(Data entries)
────
-- ==== Sys2Proof/Machine/Registers.lean ====
section
/-!
DEFINITION. The register pages (Tables MAP-1 and MAP-2, R609–R619) and every field map of the chapters: one address
per register (`R`), one descriptor per field (`F`), one descriptor per W1C flag with its companion counter (`G`),
and the table of registers with reset values and access masks (`regTable`).
-/
namespace Sys2Proof
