/-- Data-part words of OTP region n (Table SEC-1). -/
def regionWords (n : Nat) : List Nat :=
  if n = 0 then List.range 32
  else if n = 1 then (List.range 4).map (0x20 + ·)
  else if n = 2 then (List.range 32).map (0x24 + ·)
  else if n = 3 then (List.range 16).map (0x45 + ·)
  else if n = 4 then (List.range 32).map (0x55 + ·)
  else if n = 5 then (List.range 8).map (0x75 + ·)
  else []
/-- A restrictive word of Table SEC-2. -/
def restrictiveWord (w : Nat) : Bool := w = 0x44 || (Nat.ble 0x7D w && Nat.ble w 0x85) || w = 0x8E
/-- The three references of a word: as a boot read reports it, else as the cells hold it. -/
def State.otpReads (s : State) (reads : List (Nat × Word × Word × Word)) (w : Nat) : Word × Word × Word :=
  match reads.find? fun r => decide (r.1 = w) with
  | some r => r.2
  | none => (s.otpCell w, s.otpCell w, s.otpCell w)
/-- Marginal bits of three reads (R506). -/
def marginalBits (r : Word × Word × Word) : Word := (r.1 ^^^ r.2.1) ||| (r.1 ^^^ r.2.2)
/-- The value in force of a word (Table SEC-2). -/
def forceOf (w : Nat) (r : Word × Word × Word) : Word :=
  if restrictiveWord w then r.1 ||| marginalBits r else if 0x8F ≤ w then 0#32 else r.1
/-- A completeness digest over words (R500). -/
def wordsDigest (ws : List Word) : Word := BitVec.ofNat 32 (leNat ((sha256 (wordBytes ws)).take 4)) ||| 1#32
/-- Whether the computed digest of region n equals its DIGEST word. -/
def State.digestOk (s : State) (n : Nat) : Bool :=
  let d := s.otpWord (0x86 + n)
  decide (d ≠ 0#32) && decide (d = wordsDigest ((regionWords n).map s.otpWord))
/-- A number whose bits are those regions of 0–7 that satisfy a test. -/
def regionMask (p : Nat → Bool) : Nat := (List.range 8).foldl (fun m n => if p n then m + 2 ^ n else m) 0
/-- The OTP status words follow the words in force (R523, R525). -/
def State.showOtp (s : State) : State :=
  let locked := (s.otpWord 0x8E).toNat % 256
  let s := (s.set F.OTP_STATUS_LOCKED locked).put F.OTP_STATUS_FACTORY_LOCK (s.policy 0)
  let s := s.set F.OTP_POLICY_POLICY ((s.otpWord 0x85).toNat % 16)
  let s := s.set F.OTP_POLICY_REVOKED ((s.otpWord 0x44).toNat % 16)
  (s.set F.OTP_POLICY_FW_STEPS s.fwSteps).set F.OTP_POLICY_CFG_STEPS s.cfgSteps
/-- The reads of every word give the words in force and the marginal bits (R506). -/
def State.takeOtp (s : State) (reads : List (Nat × Word × Word × Word)) : State :=
  let zero (_ : Nat) : Word := 0#32
  let ws := List.range 256
  let force := ws.foldl (fun m w => bankWrite zero m w (forceOf w (s.otpReads reads w))) []
  let marg := ws.foldl (fun m w => bankWrite zero m w (marginalBits (s.otpReads reads w))) []
  { s with sec := { s.sec with force := force, marg := marg } }
/-- Causes of a boot read's marginal and reserved bits (Table SEC-2). -/
def State.marginCauses (s : State) (reads : List (Nat × Word × Word × Word)) : List Nat :=
  let marginal (w : Nat) : Bool := decide (bankRead (fun _ => 0#32) s.sec.marg w ≠ 0#32)
  let seen (w : Nat) : Bool := let r := s.otpReads reads w; decide (r.1 ||| r.2.1 ||| r.2.2 ≠ 0#32)
  let low := List.range 0x8F
  let high := (List.range (256 - 0x8F)).map (0x8F + ·)
  (if low.any fun w => restrictiveWord w && marginal w then [0x6601] else []) ++
  (if (low.any fun w => !restrictiveWord w && marginal w) || high.any seen then [0x260B] else [])
/-- Causes of the regions that are absent or unusable (R507, Table SEC-3). -/
def State.regionCauses (s : State) : List Nat :=
  let bad (n : Nat) : Bool := !s.digestOk n
  let locked (n : Nat) : Bool := (s.otpWord 0x8E).getLsbD n
  (if bad 0 then [0xE606] else []) ++
  (([1, 3, 4, 5].filter fun n => bad n && locked n).map fun _ => 0xA603) ++
  (([1, 2, 3, 4, 5].filter fun n => bad n && !locked n).map fun _ => 0xA602) ++
  (([6, 7].filter bad).map fun _ => 0x260B)
/-- CHECK_TRIM of OTP words 0x1E and 0x1F in MSR_ADCa (R499). -/
def State.loadTrim (s : State) : State :=
  forAll (List.range 4) (fun a t => t.set (F.MSR_ADC_CHECK_TRIM a) ((t.otpWord (0x1E + a / 2)).toNat / 2 ^ (16 * (a % 2)))) s
/-- T3: ROM recovery, the service management engine loaded from ROM, the recovery commands served (R100, R600). -/
def State.toRecovery (s : State) : State :=
  let s := (s.disarm .bootTimer).transition .romRecovery 3
  let s := s.set F.SAF_STATUS_ISTATE 6
  { s with boot := { s.boot with engRun := 2 ^ 13 }, hif := { s.hif with mailboxOpen := true } }
/-- T4: Factory test (R55). -/
def State.toFactory (s : State) : State :=
  let s := (s.disarm .bootTimer).transition .factoryTest 4
  { s.set F.SAF_STATUS_ISTATE 6 with hif := { s.hif with mailboxOpen := true } }
/-- OTP_BOOT_READ (R506, R507, Tables SEC-2 and SEC-3, R55): `reads` lists the words whose three references differ from
the cells. -/
def execOtpBootRead (reads : List (Nat × Word × Word × Word)) (s : State) : Out :=
  if s.romAt 2 && s.boot.latched then
    let s := s.takeOtp reads
    let s := { s with sec := { s.sec with cfgSign := s.policy 2 } }
    let locked (n : Nat) : Bool := (s.otpWord 0x8E).getLsbD n
    let s := (s.set F.OTP_STATUS_ABSENT (regionMask fun n => locked n && !s.digestOk n)).set F.OTP_STATUS_UNUSABLE
      (regionMask fun n => !locked n && !s.digestOk n)
    let s := s.put F.OTP_STATUS_MARGINAL (!s.sec.marg.isEmpty)
    let s := (s.showOtp.loadTrim).set F.OTP_REREAD_COUNT 1
    let s := { s with boot := { s.boot with found := s.boot.found ++ s.marginCauses reads ++ s.regionCauses } }
    let s := s.arm .otpDay (secs 86400)
    if locked 2 && !s.digestOk 2 then .next (s.put F.OTP_STATUS_SCRAP true).toRecovery
    else if s.has F.SYS_STRAP_TEST && !s.policy 0 then .next s.toFactory
    else
      let s := if s.has F.SYS_STRAP_TEST then (s.put F.SYS_STRAP_TEST_IGNORED true).find 0x0006 else s
      .next (s.bootStep 3)
  else .next s

/-- A slot-table copy in flash. -/
def State.tableCopy (s : State) (copy : Nat) : Option SlotTab := SlotTab.ofBytes (s.flashRead (tableBase copy) 64)
/-- The copy of R92 with its number, and whether the other is invalid. -/
def State.chooseTable (s : State) : Option (Nat × SlotTab × Bool) :=
  match s.tableCopy 0, s.tableCopy 1 with
  | some a, some b => some (if a.gen < b.gen then (1, b, false) else (0, a, false))
  | some a, none => some (0, a, true)
  | none, some b => some (1, b, true)
  | none, none => none
/-- SLOT_TABLE_READ (R88, R92): a flash that cannot be read verifies no slot (code 0xE) and takes T3. -/
def execSlotTableRead (sfdpOk : Bool) (mbit : Nat) (s : State) : Out :=
  if s.romAt 3 then
    if !sfdpOk || Nat.blt mbit 128 then
      .next { s with boot := { s.boot with codeA := 0xE, codeB := 0xE } }.toRecovery
    else
      let s := { s with boot := { s.boot with density := min mbit 512 * 131072 } }
      let s := s.when (Nat.blt 512 mbit) fun t => t.find 0x2A08
      match s.chooseTable with
      | none => .next s.toRecovery
      | some c =>
        let s := { s with boot := { s.boot with copy := c.1, tabOld := c.2.1, tab := c.2.1 } }
        let s := s.when c.2.2 fun t => t.find 0x2A01
        .next (if c.2.1.recovery = 0x5A then s.toRecovery else s.bootStep 4)
  else .next s

/-- What trying a slot does to the table: the state it leaves, TRIAL_LEFT, and what is found (Table BOT-3, R94). -/
structure Tried where
  code    : Nat
  state   : Nat
  left    : Nat
  reject  : Bool
  started : Bool
  /-- 0x2A19: the slot was in TRIAL with no boot left. -/
  spent   : Bool
/-- A slot of a state tried with a given result of its checks (R94, Table BOT-3, R585). -/
def trySlot (st left : Nat) (check : Nat) : Tried :=
  if st = slotTrial ∧ left = 0 then ⟨2, slotBad, 0, true, false, true⟩
  else if st ≠ slotPending ∧ st ≠ slotTrial ∧ st ≠ slotGood then ⟨2, st, left, false, false, false⟩
  else if check = 1 then
    if st = slotPending then ⟨1, slotTrial, left, false, true, false⟩
    else if st = slotTrial then ⟨1, slotTrial, left - 1, false, false, false⟩
    else ⟨1, st, left, false, false, false⟩
  else ⟨check, if check = 0xE then st else slotBad, left, decide (st ≠ slotGood), false, false⟩
/-- What trying a slot leaves behind beside the table. -/
def State.noteTried (s : State) (t : Tried) : State :=
  let b := s.boot
  let s := { s with boot := { b with rejects := b.rejects + b2n t.reject, trials := b.trials + b2n t.started } }
  s.when t.spent fun u => u.find 0x2A19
────
--- Activity ---
Exactly as they appear, print the lines from the one holding "started : Bool" through the final line of the entries, and no others.

--- Task result ---
  started : Bool
  /-- 0x2A19: the slot was in TRIAL with no boot left. -/
  spent   : Bool
/-- A slot of a state tried with a given result of its checks (R94, Table BOT-3, R585). -/
def trySlot (st left : Nat) (check : Nat) : Tried :=
  if st = slotTrial ∧ left = 0 then ⟨2, slotBad, 0, true, false, true⟩
  else if st ≠ slotPending ∧ st ≠ slotTrial ∧ st ≠ slotGood then ⟨2, st, left, false, false, false⟩
  else if check = 1 then
    if st = slotPending then ⟨1, slotTrial, left, false, true, false⟩
    else if st = slotTrial then ⟨1, slotTrial, left - 1, false, false, false⟩
    else ⟨1, st, left, false, false, false⟩
  else ⟨check, if check = 0xE then st else slotBad, left, decide (st ≠ slotGood), false, false⟩
/-- What trying a slot leaves behind beside the table. -/
def State.noteTried (s : State) (t : Tried) : State :=
  let b := s.boot
  let s := { s with boot := { b with rejects := b.rejects + b2n t.reject, trials := b.trials + b2n t.started } }
  s.when t.spent fun u => u.find 0x2A19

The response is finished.